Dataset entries

◆ ◆ ◆ ◆

theorem test_decode_binop_bitwise :
    decode [0x0007150A, 0, 1, 2] = .ok (.and (.reg 0) (.reg 1) (.reg 2), []) ∧
      decode [0x0008150A, 0, 1, 2] = .ok (.or (.reg 0) (.reg 1) (.reg 2), []) ∧
      decode [0x0009150A, 0, 1, 2] = .ok (.xor (.reg 0) (.reg 1) (.reg 2), []) ∧
      decode [0x000A150A, 0, 1, 2] = .ok (.shl (.reg 0) (.reg 1) (.reg 2), []) ∧
      decode [0x000B150A, 0, 1, 2] = .ok (.shr (.reg 0) (.reg 1) (.reg 2), []) ∧
      decode [0x000C150A, 0, 1, 2] = .ok (.sar (.reg 0) (.reg 1) (.reg 2), []) :=
  ⟨rfl, rfl, rfl, rfl, rfl, rfl⟩

theorem test_decode_binop_float :
    decode [0x000D150A, 0, 1, 2] = .ok (.fadd (.reg 0) (.reg 1) (.reg 2), []) ∧
      decode [0x000E150A, 0, 1, 2] = .ok (.fsub (.reg 0) (.reg 1) (.reg 2), []) ∧
      decode [0x000F150A, 0, 1, 2] = .ok (.fmul (.reg 0) (.reg 1) (.reg 2), []) ∧
      decode [0x0010150A, 0, 1, 2] = .ok (.fdiv (.reg 0) (.reg 1) (.reg 2), []) :=
  ⟨rfl, rfl, rfl, rfl⟩

theorem test_decode_unop :
    decode [0x0000050B, 0, 1] = .ok (.neg (.reg 0) (.reg 1), []) ∧
      decode [0x0001050B, 0, 1] = .ok (.not (.reg 0) (.reg 1), []) ∧
      decode [0x0002050B, 0, 1] = .ok (.fneg (.reg 0) (.reg 1), []) ∧
      decode [0x0003050B, 0, 1] = .ok (.fabs (.reg 0) (.reg 1), []) ∧
      decode [0x0004050B, 0, 1] = .ok (.fsqrt (.reg 0) (.reg 1), []) ∧
      decode [0x0005050B, 0, 1] = .ok (.fsin (.reg 0) (.reg 1), []) ∧
      decode [0x0006050B, 0, 1] = .ok (.fcos (.reg 0) (.reg 1), []) ∧
      decode [0x0007050B, 0, 1] = .ok (.itof (.reg 0) (.reg 1), []) ∧
      decode [0x0008050B, 0, 1] = .ok (.ftoi (.reg 0) (.reg 1), []) :=
  ⟨rfl, rfl, rfl, rfl, rfl, rfl, rfl, rfl, rfl⟩

theorem test_decode_cmp :
    decode [0x0000050E, 0, 1] = .ok (.cmpI32 (.reg 0) (.reg 1), []) ∧
      decode [0x0001050E, 0, 1] = .ok (.cmpI16 (.reg 0) (.reg 1), []) ∧
      decode [0x0002050E, 0, 1] = .ok (.cmpI8 (.reg 0) (.reg 1), []) ∧
      decode [0x0004050E, 0, 1] = .ok (.cmpU32 (.reg 0) (.reg 1), []) ∧
      decode [0x0005050E, 0, 1] = .ok (.cmpU16 (.reg 0) (.reg 1), []) ∧
      decode [0x0006050E, 0, 1] = .ok (.cmpU8 (.reg 0) (.reg 1), []) ∧
      decode [0x0008050E, 0, 1] = .ok (.cmpF32 (.reg 0) (.reg 1), []) :=
  ⟨rfl, rfl, rfl, rfl, rfl, rfl, rfl⟩

/-- Modes of every argument, and the ignored bits (30_encoding.md R59). -/
theorem test_decode_modes_and_ignored_bits :
    decode [0xAB00FF0A, 0xFFFD0006, 0x00010201, 5] =
        .ok (.add (.ind 6 0 0xFFFD) (.ind 1 2 1) (.ind 5 0 0), []) ∧
      decode [0xFFFFFD02, 0xABCDEF03, 9] = .ok (.push (.reg 3), [9]) :=
  ⟨rfl, rfl⟩

/-- Reserved encodings do not fall through to a neighbour (30_encoding.md R57, R58 a, c). -/
theorem test_decode_rejects :
    decode [0x00000011] = .error .illegalOpcode ∧ decode [0x000000FF] = .error .illegalOpcode ∧
      decode [0x00060005, 0] = .error .invalidSubtype ∧
      decode [0x0011150A, 0, 1, 2] = .error .invalidSubtype ∧
      decode [0x0009050B, 0, 1] = .error .invalidSubtype ∧
      decode [0x0003050E, 0, 1] = .error .invalidSubtype ∧
      decode [0x0007050E, 0, 1] = .error .invalidSubtype ∧
      decode [0x0009050E, 0, 1] = .error .invalidSubtype ∧
      decode [0x00000002] = .error .truncated :=
  ⟨rfl, rfl, rfl, rfl, rfl, rfl, rfl, rfl, rfl⟩

theorem test_decodeTableWord :
    decodeTableWord 128 (0x0002150A + 0 * 2 ^ 32 + 1 * 2 ^ 64 + 2 * 2 ^ 96) =
        some (.mul (.reg 0) (.reg 1) (.reg 2)) ∧
      decodeTableWord 32 0x0002000A = some (.mul (.imm 0) (.imm 0) (.imm 0)) := by decide

/-! ## Operands (30_encoding.md R52, R53, R55) -/

/-- The address examples of the test vectors' decode table: `Mem[FP - 3]`, `Mem[(R1 << 2) + 1]`, `Mem[0x1A]`. -/
theorem test_operand_addresses :
    let x := { State.reset.regs with r1 := 5, fp := 0x104 }
    srcLoc x 0 (operandOf 3 0xFFFD0006) = .ok (.mem 0x101) ∧
      srcLoc x 0 (operandOf 3 0x00010201) = .ok (.mem 0x15) ∧
      srcLoc x 0 (operandOf 2 0x001A00FF) = .ok (.mem 0x1A) := ⟨rfl, rfl, rfl⟩

/-- A register fault comes before a shift fault in one argument (60_exceptions.md R138 6). -/
theorem test_operand_check_order :
    dstLoc State.reset.regs 0x10 (.ind 12 32 0) = .error ⟨.illegalRegister, 0x10⟩ ∧
      dstLoc State.reset.regs 0x10 (.ind 11 32 0) = .error ⟨.invalidType, 0x10⟩ ∧
      dstLoc State.reset.regs 0x10 (.imm 0) = .error ⟨.invalidType, 0x10⟩ := ⟨rfl, rfl, rfl⟩

/-! ## Single instructions, with the values of the spec's examples -/

/-- 41_nop_halt_sect.md R75. -/
theorem test_nop : got (exec .nop (atT id)) (fun t => (t.regs.ip, t.last)) = some (0x11, some (.completed 1)) := by
  decide

/-- 41_nop_halt_sect.md R76. -/
theorem test_halt :
    got (exec .halt (atT id)) (fun t => (t.regs.ip, t.run)) = some (0x11, .halted) := by decide

/-- 41_nop_halt_sect.md R77. -/
theorem test_sect :
    got (exec .sect (atT id)) (fun t => (t.regs.ip, t.run, t.events)) =
      some (0x10, .halted, [⟨.sectionBoundary, 0x10⟩]) := by decide

/-- 42_stack.md R78. -/
theorem test_push :
    got (exec (.push (.imm 7)) (atT id)) (fun t => (t.regs.sp, t.mem)) = some (0x101, [(0x100, 7)]) := by
  decide

/-- 42_stack.md R78: `PUSH ip` pushes `pc0 + 2`, `PUSH sp` the old SP. -/
theorem test_push_ip_sp :
    got (exec (.push (.reg 4)) (atT id)) (·.mem) = some [(0x100, 0x12)] ∧
      got (exec (.push (.reg 5)) (atT id)) (·.mem) = some [(0x100, 0x100)] := by decide

/-- 42_stack.md R79. -/
theorem test_pop :
    got (exec (.pop (.reg 1)) { atT (fun x => { x with sp := 0x101 }) with mem := [(0x100, 7)] })
      (fun t => (t.regs.r1, t.regs.sp)) = some (7, 0x100) := by decide

/-- 42_stack.md R79: `POP sp` ends with the popped value; `SP = SB` underflows. -/
theorem test_pop_sp :
    got (exec (.pop (.reg 5)) { atT (fun x => { x with sp := 0x101 }) with mem := [(0x100, 7)] }) (·.regs.sp) =
        some 7 ∧
      got (exec (.pop (.reg 5)) (atT id)) (·.events) = some [⟨.stackUnderflow, 0x10⟩] := by decide

/-- 43_control_transfer.md R80. -/
theorem test_jmp :
    got (exec (.jmp (.imm 0x40)) (atT id)) (·.regs.ip) = some 0x40 ∧
      got (exec (.jmp (.reg 4)) (atT id)) (·.regs.ip) = some 0x12 := by decide

/-- 43_control_transfer.md R81, the table of the four flag states. -/
theorem test_jmpc :
    jumps .jmpcEq = [some 0x12, some 0x30, some 0x12, some 0x30] ∧
      jumps .jmpcNe = [some 0x30, some 0x12, some 0x30, some 0x12] ∧
      jumps .jmpcGt = [some 0x12, some 0x12, some 0x30, some 0x30] ∧
      jumps .jmpcLt = [some 0x30, some 0x12, some 0x12, some 0x12] ∧
      jumps .jmpcGe = [some 0x12, some 0x30, some 0x30, some 0x30] ∧
      jumps .jmpcLe = [some 0x30, some 0x30, some 0x12, some 0x12] := by decide

/-- 43_control_transfer.md R81: the target is read even when the jump is not taken. -/
theorem test_jmpc_reads_target :
    got (exec (.jmpcEq (.sta 0xFF 0 0x200)) (atT id)) (·.events) = some [⟨.segmentationFault, 0x200⟩] := by
  decide

/-- 43_control_transfer.md R90. -/
theorem test_call :
    got (exec (.call (.imm 0x40)) (atT id)) (fun t => (t.mem, t.regs.sp, t.regs.ip)) =
      some ([(0x100, 0x12)], 0x101, 0x40) := by decide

◆ ◆ ◆ ◆

### Required action
Using the records above, find and show each line with the string "srcLoc".

### Exercise response
    srcLoc x 0 (operandOf 3 0xFFFD0006) = .ok (.mem 0x101) ∧
      srcLoc x 0 (operandOf 3 0x00010201) = .ok (.mem 0x15) ∧
      srcLoc x 0 (operandOf 2 0x001A00FF) = .ok (.mem 0x1A) := ⟨rfl, rfl, rfl⟩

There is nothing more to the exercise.